Caenorhabditis elegans HCF-1 Functions in Longevity Maintenance as a DAF-16 Regulator
Figure 5
Loss of hcf-1 Promotes the DAF-16 Transcriptional Regulation of Several Target Genes
(A) The expression of sod-3, mtl-1, and F21F3.3 was elevated and that of C32H11.4 was repressed in the hcf-1 mutants. The elevated expression of sod-3 and mtl-1 in the hcf-1 mutants was completely dependent on daf-16; that of F21F3.3 and C32H11.4 was partially dependent on daf-16. *, p < 0.05 when compared to wild-type (wt). **, p < 0.05 when compared to hcf-1(ok559).

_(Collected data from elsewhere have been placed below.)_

-- ==== Sys2Proof/Certificates/Slice0/Obligations.lean ====
section
/-!
DEFINITION. The statements for the provers. Each names the rules of spec/ it formalises. A clause that rests on a choice of
the model says so and names its log entry. A statement of several parts is the conjunction of clauses that stand before it.
-/
open Sys2Proof Sys2Proof.Machine


/-- 05 R101: each element of `add`, `sub`, `mul`, `mulh`, `min`, `max`, `abs` and `mad`, and the sum of `addi`. -/
def Sys2Proof.Clause.IntegerElements : Prop :=
  ∀ (s : State) (m : Thread) (d a b c : Reg) (u : Bool) (w : ElW) (imm : BitVec 32), s.issues m →
    let n := elBits w
    let x := fun i => elVal u n i (m.reg a.val)
    let y := fun i => elVal u n i (m.reg b.val)
    let z := fun i => elVal u n i (m.reg c.val)
    Gives (.add d a b w) s d n (fun i => x i + y i) ∧
    Gives (.sub d a b w) s d n (fun i => x i - y i) ∧
    Gives (.mul d a b w) s d n (fun i => x i * y i) ∧
    Gives (.mulh d a b u w) s d n (fun i => x i * y i / 2 ^ n) ∧
    Gives (.min d a b u w) s d n (fun i => if y i < x i then y i else x i) ∧
    Gives (.max d a b u w) s d n (fun i => if x i < y i then y i else x i) ∧
    Gives (.abs d a w) s d n (fun i => |elVal false n i (m.reg a.val)|) ∧
    Gives (.mad d a b c w) s d n (fun i => x i * y i + z i) ∧
    Puts (.addi d a imm) s d (m.reg a.val + BitVec.signExtend 64 imm)

/-- 05 R104: each element of the four shifts, by a register's elements and by one immediate amount. -/
def Sys2Proof.Clause.ShiftElements : Prop :=
  ∀ (s : State) (m : Thread) (d a b : Reg) (w : ElW) (imm : BitVec 32), s.issues m →
    let n := elBits w
    let x := fun i => el n i (m.reg a.val)
    let shl := fun i k => if n ≤ k then 0 else ((x i * 2 ^ k : Nat) : Int)
    let shr := fun i k => if n ≤ k then 0 else ((x i / 2 ^ k : Nat) : Int)
    let sar := fun i k => elVal false n i (m.reg a.val) / 2 ^ k
    let rol := fun i k => ((x i * 2 ^ (k % n) + x i / 2 ^ (n - k % n) : Nat) : Int)
    let k := fun i => el n i (m.reg b.val)
    Gives (.shl d a b w) s d n (fun i => shl i (k i)) ∧ Gives (.shlImm d a w imm) s d n (fun i => shl i imm.toNat) ∧
    Gives (.shr d a b w) s d n (fun i => shr i (k i)) ∧ Gives (.shrImm d a w imm) s d n (fun i => shr i imm.toNat) ∧
    Gives (.sar d a b w) s d n (fun i => sar i (k i)) ∧ Gives (.sarImm d a w imm) s d n (fun i => sar i imm.toNat) ∧
    Gives (.rol d a b w) s d n (fun i => rol i (k i)) ∧ Gives (.rolImm d a w imm) s d n (fun i => rol i imm.toNat)

/-- 05 R103, R105, R106: logic on 64 bits, bit counts and reversal, and bit fields, bit by bit. -/
def Sys2Proof.Clause.BitResults : Prop :=
  ∀ (s : State) (m : Thread) (d a b : Reg) (pos : Fin 64) (e : Fin 128), s.issues m →
    let x := m.reg a.val
    let y := m.reg b.val
    Puts (.and d a b) s d (x &&& y) ∧ Puts (.or d a b) s d (x ||| y) ∧ Puts (.xor d a b) s d (x ^^^ y) ∧
    Puts (.andn d a b) s d (x &&& ~~~y) ∧ Puts (.orn d a b) s d (x ||| ~~~y) ∧
    (∃ v : Nat, Puts (.clz d a) s d (BitVec.ofNat 64 v) ∧ v ≤ 64 ∧ (∀ k, 64 - v ≤ k → x.getLsbD k = false) ∧
      (v < 64 → x.getLsbD (63 - v) = true)) ∧
    (∃ v : Nat, Puts (.ctz d a) s d (BitVec.ofNat 64 v) ∧ v ≤ 64 ∧ (∀ k, k < v → x.getLsbD k = false) ∧
      (v < 64 → x.getLsbD v = true)) ∧
    Puts (.popc d a) s d (BitVec.ofNat 64 ((List.range 64).countP fun k => x.getLsbD k)) ∧
    (∃ v : Word, Puts (.brev d a) s d v ∧ ∀ k, k < 64 → v.getLsbD k = x.getLsbD (63 - k)) ∧
    (1 ≤ e.val → pos.val + e.val ≤ 64 →
      (∃ v : Word, Puts (.bfx d a pos e 0) s d v ∧
        ∀ k, k < 64 → v.getLsbD k = if k < e.val then x.getLsbD (pos.val + k) else false) ∧
      (∃ v : Word, Puts (.bfx d a pos e 1) s d v ∧
        ∀ k, k < 64 → v.getLsbD k = x.getLsbD (pos.val + min k (e.val - 1))) ∧
      (∃ v : Word, Puts (.bfi d a pos e) s d v ∧
        ∀ k, k < 64 → v.getLsbD k =
          if pos.val ≤ k ∧ k < pos.val + e.val then x.getLsbD (k - pos.val) else (m.reg d.val).getLsbD k))

/-- Element-wise integer arithmetic, shifts, logic and bit operations: the clauses named. -/
def Obligations.IntegerResults : Prop :=
  Clause.IntegerElements ∧ Clause.ShiftElements ∧ Clause.BitResults

/-- 05 R102: the quotient goes toward zero and the remainder has the sign of the dividend; by zero they are all ones and
the dividend; the most negative element by -1 is itself with remainder 0, which the general formula gives modulo 2^w.
Neither case traps. -/
def Obligations.DivisionElements : Prop :=
  ∀ (s : State) (m : Thread) (d a b : Reg) (u : Bool) (w : ElW), s.issues m →
    let n := elBits w
    let x := fun i => elVal u n i (m.reg a.val)
    let y := fun i => elVal u n i (m.reg b.val)
    Gives (.div d a b u w) s d n (fun i => if y i = 0 then -1 else (x i).tdiv (y i)) ∧
    Gives (.rem d a b u w) s d n (fun i => if y i = 0 then x i else x i - y i * (x i).tdiv (y i))

/-- 05 R107: compares, select and predicate logic. -/
def Sys2Proof.Clause.CompareResults : Prop :=
  ∀ (s : State) (m : Thread) (pd pa pb pc : PReg) (d a b : Reg) (imm : BitVec 32), s.issues m →
    let x := m.reg a.val
    let i := BitVec.signExtend 64 imm
    let cc := fun (c : Nat) (x y : Word) =>
      match c with
      | 0 => decide (x = y) | 1 => decide (x ≠ y)
      | 2 => decide (x.toInt < y.toInt) | 3 => decide (x.toInt ≤ y.toInt)
      | 4 => decide (y.toInt < x.toInt) | 5 => decide (y.toInt ≤ x.toInt)
      | 6 => decide (x.toNat < y.toNat) | 7 => decide (x.toNat ≤ y.toNat)
      | 8 => decide (y.toNat < x.toNat) | _ => decide (y.toNat ≤ x.toNat)
    (∀ c : Fin 64, c.val < 10 → PutsP (.cmp pd a b c) s pd (cc c.val x (m.reg b.val)) ∧
      PutsP (.cmpi pd a c imm) s pd (cc c.val x i)) ∧
    Puts (.sel d pc a b) s d (if m.pred pc.val then x else m.reg b.val) ∧
    PutsP (.plog pd pa pb 0) s pd (m.pred pa.val && m.pred pb.val) ∧
    PutsP (.plog pd pa pb 1) s pd (m.pred pa.val || m.pred pb.val) ∧
    PutsP (.plog pd pa pb 2) s pd (xor (m.pred pa.val) (m.pred pb.val)) ∧
    PutsP (.plog pd pa pb 3) s pd (m.pred pa.val && !m.pred pb.val) ∧
    PutsP (.plog pd pa pb 4) s pd (m.pred pa.val || !m.pred pb.val) ∧
    PutsP (.plog pd pa pb 5) s pd (!m.pred pa.val)

/-- 05 R108 to R111: moves, addresses and extensions. -/
def Sys2Proof.Clause.MoveResults : Prop :=
  ∀ (s : State) (m : Thread) (d a b : Reg) (pa pd : PReg) (w : ElW) (sh : Fin 64) (imm : BitVec 32), s.issues m →
    let x := m.reg a.val
    Puts (.movi d imm) s d (BitVec.signExtend 64 imm) ∧ Puts (.moviZx d imm) s d (BitVec.zeroExtend 64 imm) ∧
    Puts (.moviHi d imm) s d (imm ++ (m.reg d.val).extractLsb' 0 32) ∧ Puts (.mov d a) s d x ∧
    Puts (.movFromSpecial d 2) s d m.shFmt ∧ Puts (.movFromSpecial d 3) s d m.shScl ∧
    (∀ k : Fin 4, Puts (.movFromSpecial d ⟨4 + k.val, by omega⟩) s d (m.args.get k)) ∧
    Puts (.movFromSpecial d 8) s d (BitVec.ofNat 64 m.dom) ∧ Puts (.movFromSpecial d 9) s d (BitVec.ofNat 64 m.tidNo) ∧
    Puts (.movFromPred d pa) s d (if m.pred pa.val then 1 else 0) ∧ PutsP (.movToPred pd a) s pd (decide (x ≠ 0)) ∧
    Puts (.lea d a b sh imm) s d (x + m.reg b.val * BitVec.ofNat 64 (2 ^ sh.val) + BitVec.signExtend 64 imm) ∧
    Puts (.sext d a w) s d (BitVec.signExtend 64 (x.setWidth (elBits w))) ∧
    Puts (.zext d a w) s d (BitVec.zeroExtend 64 (x.setWidth (elBits w)))

/-- Compares, selects, predicate logic and moves: the clauses named. -/
def Obligations.ComparesAndMoves : Prop :=
  Clause.CompareResults ∧ Clause.MoveResults

/-- 05 R112, R113: an FP32 sum, product or fused product is the exact value rounded once in the mode of `rm`, and a
conversion rounds or truncates once; `sto` rounds by the thread's next squall block, which it spends (14 R243). -/
def Sys2Proof.Clause.FloatResults : Prop :=
  ∀ (s : State) (m : Thread) (d a b c : Reg) (rm op : Fin 64), s.issues m → rm.val < 5 → op.val < 6 →
    let mode := Rm.ofCode rm.val
    let x := f32 (m.reg a.val).toNat
    let y := f32 (m.reg b.val).toNat
    let z := f32 (m.reg c.val).toNat
    let spend := fun (t : Thread) => if rm.val = 4 then { t with sqCtr := (t.sqCtr + 1) % 2 ^ 128 } else t
    let draw := drawAt m.sqKey ((m.stream.map (·.ctr)).getD m.sqCtr) 0
    let out := fun (v : FV) (t : Thread) => (spend t).setReg d.val (BitVec.ofNat 64 (fencode 8 mode false draw v))
    Turns (.fadd d a b rm) s (out (x.add mode y)) ∧ Turns (.fmul d a b rm) s (out (x.mul y)) ∧
    Turns (.ffma d a b c rm) s (out (FV.fma mode x y z)) ∧
    Puts (.cvti d a op) s d (BitVec.ofNat 64 (cvtiOp op.val (m.reg a.val).toNat))

/-- 05 R113: any NaN operand, and infinity less infinity, and zero times infinity, give 0x7FC0_0000 in every mode, and
every result is zero-extended. -/
def Sys2Proof.Clause.FloatSpecialCases : Prop :=
  ∀ (s : State) (m : Thread) (d a b c : Reg) (rm : Fin 64), s.issues m → rm.val < 4 →
    let x := (m.reg a.val).toNat % 2 ^ 32
    let y := (m.reg b.val).toNat % 2 ^ 32
    let z := (m.reg c.val).toNat % 2 ^ 32
    let nan := fun (v : Nat) => 0x7F800000 < v % 2 ^ 31
    let inf := fun (v : Nat) => v % 2 ^ 31 = 0x7F800000
    let zero := fun (v : Nat) => v % 2 ^ 31 = 0
    let q := BitVec.ofNat 64 0x7FC00000
    (nan x ∨ nan y ∨ (inf x ∧ inf y ∧ x ≠ y) → Puts (.fadd d a b rm) s d q) ∧
    (nan x ∨ nan y ∨ (inf x ∧ zero y) ∨ (zero x ∧ inf y) → Puts (.fmul d a b rm) s d q) ∧
    (nan x ∨ nan y ∨ nan z ∨ (inf x ∧ zero y) ∨ (zero x ∧ inf y) → Puts (.ffma d a b c rm) s d q) ∧
    (∃ v : BitVec 32, Puts (.fadd d a b rm) s d (v.setWidth 64)) ∧ (∃ v : BitVec 32, Puts (.fmul d a b rm) s d (v.setWidth 64)) ∧
    (∃ v : BitVec 32, Puts (.ffma d a b c rm) s d (v.setWidth 64))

(B) The expression of sod-3 and mtl-1 in the daf-2(e1370);hcf-1(pk924) double mutant showed synergistic up-regulation when compared to the expression in either hcf-1(pk924) or daf-2(e1370) single mutant. *, p < 0.05 when compared to wild-type (wt). **, p < 0.05 when compared to daf-2(e1370). The quantitative data are summarized in Tables 3–5.
The RNA levels of sod-3, mtl-1, F21F3.3, and C32H11.4 were quantified using qRT-PCR and normalized to the internal control act-1. The data for at least three independent experiments were pooled, and the mean normalized RNA level and SEM for each gene in the indicated strains are shown. The mean normalized RNA level for each gene in wt worms was set as 1. p-Value was calculated using Student's t-test. For sod-3 or mtl-1 expression, we analyzed for a synergistic effect in daf-2(e1370);hcf-1(pk924) compared to daf-2(e1370) or hcf-1(pk924) using two-way ANOVA analysis.